►

/-- The fields of a form, as numbers, with their widths. -/
def formFields (op : Nat) : Form → List Nat × List Nat
  | .r f => match f.imm with
    | none => (widthsR, headVals op f.h f.d f.a ++
        [f.b.code, f.c.code, f.e.code, f.ty.toNat, f.apat.toNat, f.bpat.toNat, f.flags.toNat, f.sat2.toNat,
          f.hint.toNat, 0] ++ tailVals f.h false)
    | some w => (widthsI, headVals op f.h f.d f.a ++
        [f.c.code, f.ty.toNat, f.flags.toNat, w.toNat] ++ tailVals f.h true)
  | .m f => (widthsM, headVals op f.h f.d f.a ++
        [f.b.code, f.c.code, f.size.toNat, f.ord.toNat, f.scope.toNat, f.hint.toNat, bit f.inv, f.aop.toNat,
          f.offs.toNat] ++ tailVals f.h false)
  | .b f => (widthsB, headVals op f.h f.d f.a ++ [f.disp.toNat, f.aux.toNat] ++ tailVals f.h false)
  | .s f => (widthsS, headVals op f.h f.d f.a ++
        [f.b.code, f.c.code, f.e.code, f.sub.toNat, f.imm.toNat] ++ tailVals f.h false)

/-- The word of a form under an opcode. -/
def packForm (op : Nat) (f : Form) : Nat :=
  packFields ((formFields op f).1.zip (formFields op f).2)

/-- The common fields read back. -/
def mkHead (g1 n1 g2 n2 stall en land yld : Nat) : Head :=
  { g1 := ⟨n1 = 1, Fin.ofNat 8 g1⟩, g2 := ⟨n2 = 1, Fin.ofNat 8 g2⟩, stall := Fin.ofNat 16 stall,
    endRun := en = 1, land := land = 1, yld := yld = 1 }

/-- The R form of a word. -/
def readR (n : Nat) : Except DecodeFault Form :=
  match unpackFields widthsR n with
  | [_, g1, n1, g2, n2, d, a, b, c, e, ty, ap, bp, fl, s2, hi, z, st, en, la, yl, _, _] =>
    if z ≠ 0 then .error .reservedBit
    else .ok (.r { h := mkHead g1 n1 g2 n2 st en la yl, d := .ofCode d, a := .ofCode a, b := .ofCode b,
                   c := .ofCode c, e := .ofCode e, ty := BitVec.ofNat 6 ty, apat := BitVec.ofNat 5 ap,
                   bpat := BitVec.ofNat 5 bp, flags := BitVec.ofNat 4 fl, sat2 := BitVec.ofNat 2 s2,
                   hint := BitVec.ofNat 3 hi, imm := none })
  | _ => .error .reservedBit

/-- The I form of a word. -/
def readI (n : Nat) : Except DecodeFault Form :=
  match unpackFields widthsI n with
  | [_, g1, n1, g2, n2, d, a, c, ty, fl, im, st, en, la, yl, _, _] =>
    .ok (.r { h := mkHead g1 n1 g2 n2 st en la yl, d := .ofCode d, a := .ofCode a, b := .unused, c := .ofCode c,
              e := .unused, ty := BitVec.ofNat 6 ty, apat := 0, bpat := 0, flags := BitVec.ofNat 4 fl, sat2 := 0,
              hint := 0, imm := some (BitVec.ofNat 32 im) })
  | _ => .error .reservedBit

/-- The M form of a word. -/
def readM (n : Nat) : Except DecodeFault Form :=
  match unpackFields widthsM n with
  | [_, g1, n1, g2, n2, d, a, b, c, sz, od, sc, hi, iv, ao, off, st, en, la, yl, _, _] =>
    .ok (.m { h := mkHead g1 n1 g2 n2 st en la yl, d := .ofCode d, a := .ofCode a, b := .ofCode b, c := .ofCode c,
              size := BitVec.ofNat 4 sz, ord := BitVec.ofNat 2 od, scope := BitVec.ofNat 3 sc,
              hint := BitVec.ofNat 3 hi, inv := iv = 1, aop := BitVec.ofNat 5 ao, offs := BitVec.ofNat 16 off })
  | _ => .error .reservedBit

/-- The B form of a word. -/
def readB (n : Nat) : Except DecodeFault Form :=
  match unpackFields widthsB n with
  | [_, g1, n1, g2, n2, d, a, disp, aux, st, en, la, yl, _, _] =>
    .ok (.b { h := mkHead g1 n1 g2 n2 st en la yl, d := .ofCode d, a := .ofCode a, disp := BitVec.ofNat 24 disp,
              aux := BitVec.ofNat 26 aux })
  | _ => .error .reservedBit

/-- The S form of a word. -/
def readS (n : Nat) : Except DecodeFault Form :=
  match unpackFields widthsS n with
  | [_, g1, n1, g2, n2, d, a, b, c, e, sb, im, st, en, la, yl, _, _] =>
    .ok (.s { h := mkHead g1 n1 g2 n2 st en la yl, d := .ofCode d, a := .ofCode a, b := .ofCode b, c := .ofCode c,
              e := .ofCode e, sub := BitVec.ofNat 6 sb, imm := BitVec.ofNat 20 im })
  | _ => .error .reservedBit

/-- The form of a word (R71 to R73). -/
def readForm (n : Nat) : Except DecodeFault Form :=
  if n / 2 ^ 92 % 16 ≠ 0 then .error .reservedTail
  else
    let imm := n / 2 ^ 91 % 2 = 1
    match formOfMajor (n / 16 % 64) with
    | none => .error (.undefinedMajor (n / 16 % 64))
    | some .r => if imm then readI n else readR n
    | some .m => if imm then .error .immNotAllowed else readM n
    | some .b => if imm then .error .immNotAllowed else readB n
    | some .s => if imm then .error .immNotAllowed else readS n

/-- The opcode map (R92): the instruction of an opcode and a body, by form; rows that share an opcode are told apart
by the sub-operation field. -/
def buildR (op : Nat) (f : RForm) : Option Instr :=
  match op with
  | 0x010 => some (.iadd f)
  | 0x011 => some (.isub f)
  | 0x012 => some (.imul f)
  | 0x013 => some (.imulhi f)
  | 0x014 => some (.imad f)
  | 0x015 => some (.imin f)
  | 0x016 => some (.imax f)
  | 0x017 => some (.iabs f)
  | 0x018 => some (.iaddc f)
  | 0x019 => some (.lea f)
  | 0x01A => some (.idp4 f)
  | 0x01B => some (.idp2 f)
  | 0x020 => some (.and f)
  | 0x021 => some (.or f)
  | 0x022 => some (.xor f)
  | 0x023 => some (.andn f)
  | 0x024 => some (.lop3 f)
  | 0x025 => some (.shl f)
  | 0x026 => some (.shr f)
  | 0x027 => some (.sar f)
  | 0x028 => some (.fshl f)
  | 0x029 => some (.bfe f)
  | 0x02A => some (.bfi f)
  | 0x02B => some (.popc f)
  | 0x02C => some (.clz f)
  | 0x02D => some (.brev f)
  | 0x030 => some (.isetp f)
  | 0x031 => some (.fsetp f)
  | 0x032 => some (.sel f)
  | 0x033 => some (.plop f)
  | 0x034 => some (.pmov f)
  | 0x035 => some (.mov f)
  | 0x040 => some (.xperm f)
  | 0x041 => some (.vote f)
  | 0x042 => some (.gredi f)
  | 0x043 => some (.gredf f)
  | 0x044 => some (.gscan f)
  | 0x045 => some (.matchEq f)
  | 0x050 => some (.fadd f)
  | 0x051 => some (.fsub f)
  | 0x052 => some (.fmul f)
  | 0x053 => some (.ffma f)
  | 0x054 => some (.ffms f)
  | 0x055 => some (.fnfma f)
  | 0x05D => some (.fdiv f)
  | 0x056 => some (.fmin f)
  | 0x057 => some (.fmax f)
  | 0x058 => some (.fabs f)
  | 0x059 => some (.fneg f)
  | 0x05A => some (.fcpsgn f)
  | 0x05B => some (.frnd f)
  | 0x05C => some (.fclass f)
  | 0x060 => some (.rcp f)
  | 0x061 => some (.rsq f)
  | 0x062 => some (.sqrt f)
  | 0x063 => some (.exp2 f)
  | 0x064 => some (.log2 f)
  | 0x065 => some (.sinpi f)
  | 0x066 => some (.cospi f)
  | 0x067 => some (.tanh f)
  | 0x070 => some (.cvt f)
  | 0x071 => some (.pack2 f)
  | 0x072 => some (.unpk2 f)
  | 0x073 => some (.cvtmx f)
  | 0x074 => some (.cvtqn f)
  | 0x075 => some (.qndec f)
  | _ => none

/-- R92, the M forms. -/
def buildM (op : Nat) (f : MForm) : Option Instr :=
  match op with
  | 0x100 => some (.ld f)
  | 0x101 => some (.st f)
  | 0x102 => some (.ldsc f)
  | 0x103 => some (.stsc f)
  | 0x104 => some (.ldp f)
  | 0x105 => some (.prf f)
  | 0x106 => some (.ldte f)
  | 0x107 => some (.stte f)
  | 0x108 => match f.aop.toNat with | 0 => some (.cctlIcinv f) | 1 => some (.cctlL1inv f) | 2 => some (.cctlWb f) | 3 => some (.cctlWbinv f) | 4 => some (.cctlPin f) | 5 => some (.cctlUnpin f) | _ => none
  | 0x109 => match f.aop.toNat, f.ord.toNat with | 0, 1 => some (.fenceAcq f) | 0, 2 => some (.fenceRel f) | 0, 3 => some (.fenceAcqrel f) | 1, 3 => some (.fenceSc f) | 2, 0 => some (.fenceI f) | _, _ => none
  | 0x10A => match f.aop.toNat with | 0 => some (.tsync f) | 1 => some (.tsyncAll f) | _ => none
  | 0x10B => match f.aop.toNat with | 0 => some (.tdinv f) | 1 => some (.tdinvAll f) | _ => none
  | 0x110 => some (.atom f)
  | 0x111 => some (.atomcas f)
  | 0x112 => some (.red f)
  | 0x113 => some (.atomsc f)
  | 0x114 => some (.cassc f)
  | 0x120 => some (.copy f)
  | 0x121 => some (.copyo f)
  | 0x122 => some (.copym f)
  | 0x123 => some (.gather f)
  | 0x124 => some (.copyl f)
  | 0x125 => some (.ccancel f)
  | 0x130 => some (.putv f)
  | 0x131 => some (.getv f)
  | 0x132 => some (.redv f)
  | _ => none

/-- R92, the B forms. -/
def buildB (op : Nat) (f : BForm) : Option Instr :=
  match op with
  | 0x080 => some (.bra f)
  | 0x081 => some (.brz f)
  | 0x082 => some (.brnz f)
  | 0x083 => some (.brany f)
  | 0x084 => some (.brall f)
  | 0x085 => some (.call f)
  | 0x086 => some (.ret f)
  | 0x087 => some (.jmpi f)
  | 0x088 => some (.jmpv f)
  | 0x090 => some (.emand f)
  | 0x091 => some (.emandn f)
  | 0x092 => some (.emset f)
  | 0x093 => some (.emget f)
  | 0x094 => some (.exitl f)
  | 0x095 => some (.loop f)
  | 0x096 => some (.lbrk f)
  | 0x097 => some (.lcnt f)
  | 0x098 => some (.rgive f)
  | 0x099 => some (.rclaim f)
  | _ => none

/-- R92, the S forms. -/
def buildS (op : Nat) (f : SForm) : Option Instr :=
  match op with
  | 0x000 => some (.nop f)
  | 0x001 => some (.exit f)
  | 0x002 => some (.yield f)
  | 0x003 => some (.trap f)
  | 0x004 => some (.brk f)
  | 0x005 => some (.rdsr f)
  | 0x006 => some (.wrsr f)
  | 0x0A0 => some (.winsel f)
  | 0x0A1 => some (.winrd f)
  | 0x0A2 => some (.winwr f)
  | 0x0A3 => if f.sub = 0 then some (.gresumeReplay f) else if f.sub = 1 then some (.gresumeSkip f) else none
  | 0x0A4 => some (.gkill f)
  | 0x0A5 => match f.sub.toNat % 4 with | 0 => some (.bankcfgOff f) | 1 => some (.bankcfgCache f) | 2 => some (.bankcfgScratch f) | _ => some (.bankcfgFifo f)
  | 0x0A6 => match f.sub.toNat with | 0 => some (.tlbinvPage f) | 4 => some (.tlbinvPagePurge f) | 1 => some (.tlbinvCtx f) | 2 => some (.tlbinvAll f) | _ => none
  | 0x0A7 => match f.sub.toNat with | 0 => some (.ctxsaveFreeze f) | 1 => some (.ctxsaveGroup f) | 2 => some (.ctxsaveTeam f) | 3 => some (.ctxsaveQueues f) | 4 => some (.ctxsaveFifo f) | 5 => some (.ctxsaveCopies f) | _ => none
  | 0x0A8 => match f.sub.toNat with | 0 => some (.ctxloadThaw f) | 1 => some (.ctxloadGroup f) | 2 => some (.ctxloadTeam f) | 3 => some (.ctxloadQueues f) | 4 => some (.ctxloadFifo f) | 5 => some (.ctxloadCopies f) | _ => none
  | 0x140 => some (.mma f)
  | 0x141 => some (.mzero f)
  | 0x142 => some (.mst f)
  | 0x143 => some (.mld f)
  | 0x144 => some (.mrows f)
  | 0x145 => some (.mrowmax f)
  | 0x146 => some (.mrowsum f)
  | 0x147 => some (.mbar f)
  | 0x148 => some (.mwaitb f)
  | 0x180 => some (.spawn f)
  | 0x181 => some (.tret f)
  | 0x182 => some (.refill f)
  | 0x183 => some (.wqpush f)
  | 0x190 => some (.send f)
  | 0x191 => some (.fpush f)
  | 0x192 => some (.fpop f)
  | 0x193 => some (.evpop f)
  | 0x194 => some (.primemit f)
  | 0x1A0 => some (.vtwr f)
  | 0x1A1 => some (.ownwr f)
  | 0x1A2 => some (.pswr f)
  | 0x1C0 => some (.bari f)
  | 0x1C1 => some (.bara f)
  | 0x1C2 => some (.barw f)
  | 0x1C3 => some (.tbinit f)
  | 0x1C4 => some (.tbexp f)
  | 0x1C5 => some (.tbarr f)
  | 0x1C6 => some (.tbwait f)
  | 0x1C7 => some (.waitc f)
  | 0x1C8 => some (.depset f)
  | 0x1C9 => some (.depdec f)
  | 0x1CA => some (.owait f)
  | 0x1CB => match f.sub.toNat with | 0 => some (.orels f) | 1 => some (.orelsSet f) | _ => none
  | 0x1D0 => some (.timew f)
  | 0x1D1 => some (.crest f)
  | 0x1D2 => some (.cwait f)
  | 0x1D3 => match f.sub.toNat with | 0 => some (.csub f) | 1 => some (.csubCancel f) | _ => none
  | 0x1D4 => some (.pcnt f)
  | 0x1D5 => some (.pflush f)
  | 0x1E0 => some (.nred f)
  | 0x1E1 => match f.sub.toNat with | 0 => some (.wring f) | 1 => some (.wringClose f) | _ => none
  | 0x1E2 => some (.wpost f)
  | 0x1E3 => some (.wtake f)
  | 0x1E4 => some (.wdone f)
  | _ => none

/-- R92. -/
def build (op : Nat) : Form → Option Instr
  | .r f => buildR op f
  | .m f => buildM op f
  | .b f => buildB op f
  | .s f => buildS op f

◄

* **TASK REQUIREMENTS**
Print only what lies in the material above starting at the line with "some (.winwr f)" and ending at the line with "some (.ownwr f)", every line exactly as given.

* **TASK SOLUTION**
  | 0x0A2 => some (.winwr f)
  | 0x0A3 => if f.sub = 0 then some (.gresumeReplay f) else if f.sub = 1 then some (.gresumeSkip f) else none
  | 0x0A4 => some (.gkill f)
  | 0x0A5 => match f.sub.toNat % 4 with | 0 => some (.bankcfgOff f) | 1 => some (.bankcfgCache f) | 2 => some (.bankcfgScratch f) | _ => some (.bankcfgFifo f)
  | 0x0A6 => match f.sub.toNat with | 0 => some (.tlbinvPage f) | 4 => some (.tlbinvPagePurge f) | 1 => some (.tlbinvCtx f) | 2 => some (.tlbinvAll f) | _ => none
  | 0x0A7 => match f.sub.toNat with | 0 => some (.ctxsaveFreeze f) | 1 => some (.ctxsaveGroup f) | 2 => some (.ctxsaveTeam f) | 3 => some (.ctxsaveQueues f) | 4 => some (.ctxsaveFifo f) | 5 => some (.ctxsaveCopies f) | _ => none
  | 0x0A8 => match f.sub.toNat with | 0 => some (.ctxloadThaw f) | 1 => some (.ctxloadGroup f) | 2 => some (.ctxloadTeam f) | 3 => some (.ctxloadQueues f) | 4 => some (.ctxloadFifo f) | 5 => some (.ctxloadCopies f) | _ => none
  | 0x140 => some (.mma f)
  | 0x141 => some (.mzero f)
  | 0x142 => some (.mst f)
  | 0x143 => some (.mld f)
  | 0x144 => some (.mrows f)
  | 0x145 => some (.mrowmax f)
  | 0x146 => some (.mrowsum f)
  | 0x147 => some (.mbar f)
  | 0x148 => some (.mwaitb f)
  | 0x180 => some (.spawn f)
  | 0x181 => some (.tret f)
  | 0x182 => some (.refill f)
  | 0x183 => some (.wqpush f)
  | 0x190 => some (.send f)
  | 0x191 => some (.fpush f)
  | 0x192 => some (.fpop f)
  | 0x193 => some (.evpop f)
  | 0x194 => some (.primemit f)
  | 0x1A0 => some (.vtwr f)
  | 0x1A1 => some (.ownwr f)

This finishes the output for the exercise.